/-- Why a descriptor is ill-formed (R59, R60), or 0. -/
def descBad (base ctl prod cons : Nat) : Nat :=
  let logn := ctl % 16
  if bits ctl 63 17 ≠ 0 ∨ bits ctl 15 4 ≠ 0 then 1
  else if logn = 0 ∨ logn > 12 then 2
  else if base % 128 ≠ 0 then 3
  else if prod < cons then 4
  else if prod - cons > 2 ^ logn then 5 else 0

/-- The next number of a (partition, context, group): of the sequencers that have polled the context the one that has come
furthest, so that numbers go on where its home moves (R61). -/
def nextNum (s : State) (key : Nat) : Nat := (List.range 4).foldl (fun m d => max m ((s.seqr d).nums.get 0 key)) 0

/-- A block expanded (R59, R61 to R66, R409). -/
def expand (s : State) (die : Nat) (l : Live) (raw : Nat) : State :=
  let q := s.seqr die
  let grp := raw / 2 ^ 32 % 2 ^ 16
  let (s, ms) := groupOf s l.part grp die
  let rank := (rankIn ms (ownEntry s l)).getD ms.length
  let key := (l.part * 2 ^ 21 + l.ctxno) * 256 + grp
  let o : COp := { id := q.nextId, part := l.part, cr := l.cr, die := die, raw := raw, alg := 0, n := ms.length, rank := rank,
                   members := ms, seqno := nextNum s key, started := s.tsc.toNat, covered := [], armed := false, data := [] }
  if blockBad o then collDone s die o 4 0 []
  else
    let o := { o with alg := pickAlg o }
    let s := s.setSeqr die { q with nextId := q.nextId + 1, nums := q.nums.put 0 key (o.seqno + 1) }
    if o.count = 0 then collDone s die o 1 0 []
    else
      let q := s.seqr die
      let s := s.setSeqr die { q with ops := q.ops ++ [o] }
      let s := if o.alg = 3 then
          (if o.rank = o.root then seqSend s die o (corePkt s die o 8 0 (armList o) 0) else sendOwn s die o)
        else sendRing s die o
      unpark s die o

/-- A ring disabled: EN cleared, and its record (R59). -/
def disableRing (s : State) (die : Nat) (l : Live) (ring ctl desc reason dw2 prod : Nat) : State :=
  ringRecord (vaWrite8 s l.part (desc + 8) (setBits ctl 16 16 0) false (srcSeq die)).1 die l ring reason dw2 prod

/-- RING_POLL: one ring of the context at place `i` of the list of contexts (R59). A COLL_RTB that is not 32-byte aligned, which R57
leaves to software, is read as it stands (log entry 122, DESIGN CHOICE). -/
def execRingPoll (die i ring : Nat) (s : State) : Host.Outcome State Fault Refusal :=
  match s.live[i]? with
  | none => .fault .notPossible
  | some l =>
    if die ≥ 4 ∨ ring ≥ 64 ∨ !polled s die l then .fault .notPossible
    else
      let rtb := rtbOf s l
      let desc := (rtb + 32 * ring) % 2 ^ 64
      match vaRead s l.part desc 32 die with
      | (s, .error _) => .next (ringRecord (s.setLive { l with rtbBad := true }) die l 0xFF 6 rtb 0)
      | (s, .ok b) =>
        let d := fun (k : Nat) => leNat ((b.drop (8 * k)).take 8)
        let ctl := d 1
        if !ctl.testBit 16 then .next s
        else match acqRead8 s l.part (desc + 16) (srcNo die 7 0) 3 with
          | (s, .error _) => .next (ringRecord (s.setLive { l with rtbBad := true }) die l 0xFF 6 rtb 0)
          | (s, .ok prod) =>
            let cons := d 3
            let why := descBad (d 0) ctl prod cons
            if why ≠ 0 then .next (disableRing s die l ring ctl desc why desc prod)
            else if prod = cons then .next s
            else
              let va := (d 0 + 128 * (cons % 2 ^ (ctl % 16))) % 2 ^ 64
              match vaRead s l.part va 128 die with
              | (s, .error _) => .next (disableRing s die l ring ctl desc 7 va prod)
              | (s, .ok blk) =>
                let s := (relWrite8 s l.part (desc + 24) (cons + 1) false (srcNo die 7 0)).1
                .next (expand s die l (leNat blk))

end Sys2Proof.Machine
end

------------

Above are the records. Copy the lines beginning at the one that has "record (R59). -/" and ending with the one that has "def execRingPoll (die", unchanged.

- Completed task:
/-- A ring disabled: EN cleared, and its record (R59). -/
def disableRing (s : State) (die : Nat) (l : Live) (ring ctl desc reason dw2 prod : Nat) : State :=
  ringRecord (vaWrite8 s l.part (desc + 8) (setBits ctl 16 16 0) false (srcSeq die)).1 die l ring reason dw2 prod

/-- RING_POLL: one ring of the context at place `i` of the list of contexts (R59). A COLL_RTB that is not 32-byte aligned, which R57
leaves to software, is read as it stands (log entry 122, DESIGN CHOICE). -/
def execRingPoll (die i ring : Nat) (s : State) : Host.Outcome State Fault Refusal :=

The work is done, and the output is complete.